Terroba recently left his family’s large, ready-mix business, Productos Cement-eros Mexicanos, to head up iCrete, a private-equity-financed technology company that opened its doors in 2007. Located in the most unlikely of places, inside ritzy Beverly Hills, Calif., iCrete is gaining star status for its lean-andgreen performance on commercial buildings.
It also promises to work well in the infrastructure space, sources say. Like some of the start-ups new to the materials scene, iCrete is not a specific product but rather a process. It was conceived by two scientists in the 1990s, when computer technology and processing power were becoming fast and cheap. By employing complex algorithms, it encourages designers to use performance-based specifications, a growing tool for U.S. infrastructure.
According to the company, the formula helps people working with high-performance concrete get the most bang for their buck. For this reason, iCrete is gaining traction in worldwide commercial construction, most recently at the Freedom Tower in New York City. Even Frank Gehry, who is using iCrete on one of his high-rise projects in New York, is a fan. The firm’s aim is to make concrete more consistent from batch plant to job-site. “Our base technology is a mix design,” says Terroba. “We have imagined a different way of optimizing particle-packing.”
Void control is essential to quality concrete, experts say. Steve Kosmatka, vice president of research and technical services for Skokie, Ill.-based Portland Cement Association, likens the iCrete concept to Starbucks. “They sell coffee, and they turn it into something that people will pay $5 for. It’s the genius of taking the simple and making it really work. It’s good technology, good science.”
In some cases, iCrete’s formula, which is licensed to producers, can yield a high-compressive strength mix that contains 40% less cement and requires no special additives. Though it has initially gained momentum in the commercial-building sector, Terroba envisions iCrete in roads, bridges and structures that must be built to last.
“Over the next few years, the construction that will be taking place in the world will mostly be infrastructure,” he says. “I see the majority of our revenue coming from infrastructure projects.” Long life is key, he adds, noting that iCrete can yield a 100-year design in a mix that is often cheaper to produce and pour. “We’ve achieved more than $50 savings for a cubic yard of concrete of more than 14,000-psi compressive-strength resistance,” Terroba says. “The more sophisticated the concrete, the more our savings.”

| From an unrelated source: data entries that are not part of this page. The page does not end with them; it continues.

/-! ### Reset and presence, one tick -/

/-- O39. A tick of IDLE: a falling edge when awake; a wake when asleep, a reset if the line is low and
EXTERNALLY_INTERRUPTED if it is high; then the class-2 pulse; else the wait goes on. -/
def Obligations.IdleTick : Prop :=
  ∀ (s : State), Inv s → s.inp.rstN = true → s.st = .idle →
    let woken : Prop := if s.cfg.hasSleep = true then s.inp.wake = true else s.edgeFall = true
    let pulse : Prop := s.cfg.hasInterruptSignal = true ∧ s.intClass = 2
    (s.cfg.hasSleep = false → woken → step s = .next (s.endTick { s.base with
      st := .resetMeasure, awaitingReset := false, rstQualified := false,
      dl := ⟨(s.cfg.tResetDeadline : Int) - 1, true⟩ })) ∧
    (s.cfg.hasSleep = true → woken → s.lineS = false → step s = .next (s.endTick { s.base with
      st := .resetMeasure, awaitingReset := false, rstQualified := false,
      dl := ⟨(s.cfg.tResetDeadline : Int) - s.cfg.tWakeComp - 1, true⟩ })) ∧
    (s.cfg.hasSleep = true → woken → s.lineS = true → step s = .next (s.endTick { s.base with
      faultCode := .externallyInterrupted, st := .irqHook, dl := dlStopped })) ∧
    (¬woken → pulse → step s = .next (s.endTick { s.base with
      st := .intPulse, dly := s.cfg.tIntPulse, intClass := 0, awaitingReset := false })) ∧
    (¬woken → ¬pulse → step s = .next (s.endTick s.base))

/-- O40. A tick of RESET_MEASURE at width `W`: the line high ends the reset or is RESET_TOO_SHORT; then the class-1 stretch;
then SHORT_PULSE_TIMEOUT; else the measurement goes on. -/
def Obligations.ResetMeasureTick : Prop :=
  ∀ (s : State), Inv s → s.inp.rstN = true → s.st = .resetMeasure →
    let W : Int := (s.cfg.tResetDeadline : Int) - s.dlRemaining
    let stretch : Prop :=
      s.cfg.hasInterruptSignal = true ∧ s.intClass = 1 ∧ s.rstQualified = false ∧ (s.cfg.tResetMin : Int) ≤ W
    (s.lineS = true → (s.rstQualified = true ∨ (s.cfg.tResetMin : Int) ≤ W) → step s = .next (s.endTick { s.base with
      st := .presenceWait, dly := s.cfg.tPdh, rstQualified := false, dl := dlStopped })) ∧
    (s.lineS = true → ¬(s.rstQualified = true ∨ (s.cfg.tResetMin : Int) ≤ W) → step s = .next (s.endTick { s.base with
      faultCode := .resetTooShort, st := .idle, awaitingReset := true, rstQualified := false, dl := dlStopped })) ∧
    (s.lineS = false → stretch → step s = .next (s.endTick { s.base with
      st := .intStretch, dly := ((s.cfg.tIntStretch : Int) - W).toNat, intClass := 0, rstQualified := true })) ∧
    (s.lineS = false → ¬stretch → s.dlRemaining < 0 → step s = .next (s.endTick { s.base with
      faultCode := .shortPulseTimeout, st := .idle, awaitingReset := true, rstQualified := false, dl := dlStopped })) ∧
    (s.lineS = false → ¬stretch → 0 ≤ s.dlRemaining → step s = .next (s.endTick s.base))
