/-! ### endPulse -/

@[simp] theorem State.endPulse_cfg (n : State) : n.endPulse.cfg = n.cfg := rfl
@[simp] theorem State.endPulse_st (n : State) : n.endPulse.st = .resetMeasure := rfl
@[simp] theorem State.endPulse_id (n : State) : n.endPulse.id = n.id := rfl
@[simp] theorem State.endPulse_awaitingReset (n : State) : n.endPulse.awaitingReset = false := rfl
@[simp] theorem State.endPulse_resumeEligible (n : State) : n.endPulse.resumeEligible = n.resumeEligible := rfl
@[simp] theorem State.endPulse_alarmAsserted (n : State) : n.endPulse.alarmAsserted = n.alarmAsserted := rfl
@[simp] theorem State.endPulse_intClass (n : State) : n.endPulse.intClass = n.intClass := rfl
@[simp] theorem State.endPulse_intArmed (n : State) : n.endPulse.intArmed = n.intArmed := rfl
@[simp] theorem State.endPulse_faultCode (n : State) : n.endPulse.faultCode = n.faultCode := rfl
@[simp] theorem State.endPulse_dl (n : State) : n.endPulse.dl = ⟨(n.cfg.tResetDeadline : Int) - 1, true⟩ := rfl
@[simp] theorem State.endPulse_dly (n : State) : n.endPulse.dly = n.dly := rfl
@[simp] theorem State.endPulse_prevS (n : State) : n.endPulse.prevS = n.prevS := rfl
@[simp] theorem State.endPulse_te (n : State) : n.endPulse.te = n.te := rfl
@[simp] theorem State.endPulse_rom (n : State) : n.endPulse.rom = n.rom := rfl
@[simp] theorem State.endPulse_rstQualified (n : State) : n.endPulse.rstQualified = true := rfl
@[simp] theorem State.endPulse_rsp (n : State) : n.endPulse.rsp = n.rsp := rfl
@[simp] theorem State.endPulse_nv (n : State) : n.endPulse.nv = n.nv := rfl
@[simp] theorem State.endPulse_env (n : State) : n.endPulse.env = n.env := rfl

/-! ### startPresence -/

@[simp] theorem State.startPresence_cfg (n : State) : n.startPresence.cfg = n.cfg := rfl
@[simp] theorem State.startPresence_st (n : State) : n.startPresence.st = .presenceLow := rfl
@[simp] theorem State.startPresence_id (n : State) : n.startPresence.id = n.id := rfl
@[simp] theorem State.startPresence_awaitingReset (n : State) : n.startPresence.awaitingReset = n.awaitingReset := rfl
@[simp] theorem State.startPresence_resumeEligible (n : State) : n.startPresence.resumeEligible = n.resumeEligible := rfl
@[simp] theorem State.startPresence_alarmAsserted (n : State) : n.startPresence.alarmAsserted = n.alarmAsserted := rfl
@[simp] theorem State.startPresence_intClass (n : State) : n.startPresence.intClass = n.intClass := rfl
@[simp] theorem State.startPresence_intArmed (n : State) : n.startPresence.intArmed = n.intArmed := rfl
@[simp] theorem State.startPresence_faultCode (n : State) : n.startPresence.faultCode = n.faultCode := rfl
@[simp] theorem State.startPresence_dl (n : State) : n.startPresence.dl = n.dl := rfl
@[simp] theorem State.startPresence_dly (n : State) : n.startPresence.dly = n.cfg.tPdl := rfl
@[simp] theorem State.startPresence_prevS (n : State) : n.startPresence.prevS = n.prevS := rfl
@[simp] theorem State.startPresence_te (n : State) : n.startPresence.te = n.te := rfl
@[simp] theorem State.startPresence_rom (n : State) : n.startPresence.rom = n.rom := rfl
@[simp] theorem State.startPresence_rstQualified (n : State) : n.startPresence.rstQualified = n.rstQualified := rfl
@[simp] theorem State.startPresence_rsp (n : State) : n.startPresence.rsp = n.rsp := rfl
@[simp] theorem State.startPresence_nv (n : State) : n.startPresence.nv = n.nv := rfl
@[simp] theorem State.startPresence_env (n : State) : n.startPresence.env = n.env := rfl

/-! ### startCommand -/

@[simp] theorem State.startCommand_cfg (n : State) : n.startCommand.cfg = n.cfg := rfl
@[simp] theorem State.startCommand_st (n : State) : n.startCommand.st = .romCmd := rfl
@[simp] theorem State.startCommand_id (n : State) : n.startCommand.id = n.id := rfl
@[simp] theorem State.startCommand_awaitingReset (n : State) : n.startCommand.awaitingReset = n.awaitingReset := rfl
@[simp] theorem State.startCommand_resumeEligible (n : State) : n.startCommand.resumeEligible = n.resumeEligible := rfl
@[simp] theorem State.startCommand_alarmAsserted (n : State) : n.startCommand.alarmAsserted = n.alarmAsserted := rfl
@[simp] theorem State.startCommand_intClass (n : State) : n.startCommand.intClass = n.intClass := rfl
@[simp] theorem State.startCommand_intArmed (n : State) : n.startCommand.intArmed = true := rfl
@[simp] theorem State.startCommand_faultCode (n : State) : n.startCommand.faultCode = n.faultCode := rfl
@[simp] theorem State.startCommand_dl (n : State) : n.startCommand.dl = ⟨(n.cfg.tSlotWait : Int) - 1, true⟩ := rfl
@[simp] theorem State.startCommand_dly (n : State) : n.startCommand.dly = n.dly := rfl
@[simp] theorem State.startCommand_prevS (n : State) : n.startCommand.prevS = n.prevS := rfl
@[simp] theorem State.startCommand_te (n : State) : n.startCommand.te = { setupSlot (beginTe .recvByte 0 .rom n.te) with phase := .start } := rfl
@[simp] theorem State.startCommand_rom (n : State) : n.startCommand.rom = n.rom := rfl
@[simp] theorem State.startCommand_rstQualified (n : State) : n.startCommand.rstQualified = n.rstQualified := rfl
@[simp] theorem State.startCommand_rsp (n : State) : n.startCommand.rsp = n.rsp := rfl
@[simp] theorem State.startCommand_nv (n : State) : n.startCommand.nv = n.nv := rfl
@[simp] theorem State.startCommand_env (n : State) : n.startCommand.env = n.env := rfl

/-! ### select -/

@[simp] theorem State.select_cfg (n : State) : n.select.cfg = n.cfg := rfl
@[simp] theorem State.select_st (n : State) : n.select.st = .device := rfl
@[simp] theorem State.select_id (n : State) : n.select.id = n.id := rfl
@[simp] theorem State.select_awaitingReset (n : State) : n.select.awaitingReset = n.awaitingReset := rfl
@[simp] theorem State.select_resumeEligible (n : State) : n.select.resumeEligible = n.resumeEligible := rfl
@[simp] theorem State.select_alarmAsserted (n : State) : n.select.alarmAsserted = n.alarmAsserted := rfl
@[simp] theorem State.select_intClass (n : State) : n.select.intClass = n.intClass := rfl
@[simp] theorem State.select_intArmed (n : State) : n.select.intArmed = n.intArmed := rfl
@[simp] theorem State.select_faultCode (n : State) : n.select.faultCode = n.faultCode := rfl
@[simp] theorem State.select_dl (n : State) : n.select.dl = ⟨-1, false⟩ := rfl
@[simp] theorem State.select_dly (n : State) : n.select.dly = n.dly := rfl
@[simp] theorem State.select_prevS (n : State) : n.select.prevS = n.prevS := rfl
@[simp] theorem State.select_te (n : State) : n.select.te = { n.te with phase := .idle } := rfl
@[simp] theorem State.select_rom (n : State) : n.select.rom = n.rom := rfl
@[simp] theorem State.select_rstQualified (n : State) : n.select.rstQualified = n.rstQualified := rfl
@[simp] theorem State.select_rsp (n : State) : n.select.rsp = n.rsp := rfl
@[simp] theorem State.select_nv (n : State) : n.select.nv = n.nv := rfl
@[simp] theorem State.select_env (n : State) : n.select.env = n.env := rfl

Though they rave about its quality for high-strength mixes, users warn iCrete is less forgiving in lower strengths. “I love it, and think it has a home in the industry, but you have to educate the drivers and mixers differently,” says Billy Kell, chief estimator for Sorbara Construction, Lynbrook, N.Y. Finishers also are still getting used to its texture. “You have to work with it differently” he says.